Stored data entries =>
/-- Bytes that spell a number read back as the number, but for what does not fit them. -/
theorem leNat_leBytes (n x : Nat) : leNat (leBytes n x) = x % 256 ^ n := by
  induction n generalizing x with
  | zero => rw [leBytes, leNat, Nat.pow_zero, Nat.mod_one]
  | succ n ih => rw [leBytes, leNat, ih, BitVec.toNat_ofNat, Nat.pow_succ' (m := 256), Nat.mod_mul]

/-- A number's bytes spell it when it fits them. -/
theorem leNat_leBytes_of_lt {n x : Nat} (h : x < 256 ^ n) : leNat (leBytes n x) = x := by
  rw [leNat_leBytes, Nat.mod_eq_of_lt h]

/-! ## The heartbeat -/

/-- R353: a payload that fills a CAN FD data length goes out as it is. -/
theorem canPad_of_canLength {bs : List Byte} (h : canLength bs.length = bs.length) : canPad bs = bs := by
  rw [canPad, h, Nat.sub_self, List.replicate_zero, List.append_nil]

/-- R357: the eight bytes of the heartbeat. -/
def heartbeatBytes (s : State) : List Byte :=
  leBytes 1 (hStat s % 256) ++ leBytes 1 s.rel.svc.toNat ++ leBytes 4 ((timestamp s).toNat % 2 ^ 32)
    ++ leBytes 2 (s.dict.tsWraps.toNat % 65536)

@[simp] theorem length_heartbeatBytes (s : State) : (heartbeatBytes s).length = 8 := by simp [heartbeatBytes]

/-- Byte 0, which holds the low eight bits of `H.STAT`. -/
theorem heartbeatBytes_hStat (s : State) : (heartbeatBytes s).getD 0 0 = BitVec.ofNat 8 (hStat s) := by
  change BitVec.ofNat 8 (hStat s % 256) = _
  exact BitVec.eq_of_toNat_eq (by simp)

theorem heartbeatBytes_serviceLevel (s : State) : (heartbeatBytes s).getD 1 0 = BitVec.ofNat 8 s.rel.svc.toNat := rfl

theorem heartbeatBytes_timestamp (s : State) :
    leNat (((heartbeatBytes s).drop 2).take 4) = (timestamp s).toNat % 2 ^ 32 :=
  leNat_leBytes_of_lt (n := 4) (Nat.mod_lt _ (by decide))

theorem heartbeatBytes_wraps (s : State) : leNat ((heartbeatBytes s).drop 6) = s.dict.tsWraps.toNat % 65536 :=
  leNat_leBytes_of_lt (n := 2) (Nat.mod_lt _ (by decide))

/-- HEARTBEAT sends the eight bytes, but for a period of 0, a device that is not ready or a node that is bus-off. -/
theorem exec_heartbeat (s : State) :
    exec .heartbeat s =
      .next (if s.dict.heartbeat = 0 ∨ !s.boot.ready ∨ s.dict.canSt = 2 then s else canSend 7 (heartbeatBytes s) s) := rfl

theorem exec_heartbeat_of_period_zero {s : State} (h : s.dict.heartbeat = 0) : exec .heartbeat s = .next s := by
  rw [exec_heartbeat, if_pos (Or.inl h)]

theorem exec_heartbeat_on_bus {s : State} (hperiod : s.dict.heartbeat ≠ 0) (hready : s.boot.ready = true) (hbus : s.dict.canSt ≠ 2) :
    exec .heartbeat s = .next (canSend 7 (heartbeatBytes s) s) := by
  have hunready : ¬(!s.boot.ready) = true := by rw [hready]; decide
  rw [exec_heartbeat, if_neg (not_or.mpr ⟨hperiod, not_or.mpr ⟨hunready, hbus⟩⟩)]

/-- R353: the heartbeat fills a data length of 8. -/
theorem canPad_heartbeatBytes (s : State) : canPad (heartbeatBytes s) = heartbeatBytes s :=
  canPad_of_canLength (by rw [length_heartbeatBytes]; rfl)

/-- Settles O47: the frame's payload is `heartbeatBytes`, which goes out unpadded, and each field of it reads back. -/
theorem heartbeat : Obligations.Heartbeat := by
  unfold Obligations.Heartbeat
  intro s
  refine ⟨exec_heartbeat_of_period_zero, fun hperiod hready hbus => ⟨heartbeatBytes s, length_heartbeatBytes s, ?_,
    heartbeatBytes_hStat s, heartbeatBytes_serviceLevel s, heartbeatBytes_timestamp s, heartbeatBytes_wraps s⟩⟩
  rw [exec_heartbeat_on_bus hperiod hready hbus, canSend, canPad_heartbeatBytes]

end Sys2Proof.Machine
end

WORK ITEM => Could you return exactly the lines above from the line with "Nat.sub_self, List.replicate_zero, List.append_nil]" to the line with "leBytes 1 (hStat", both included, and nothing else?

RESULT BELOW =>
  rw [canPad, h, Nat.sub_self, List.replicate_zero, List.append_nil]

/-- R357: the eight bytes of the heartbeat. -/
def heartbeatBytes (s : State) : List Byte :=
  leBytes 1 (hStat s % 256) ++ leBytes 1 s.rel.svc.toNat ++ leBytes 4 ((timestamp s).toNat % 2 ^ 32)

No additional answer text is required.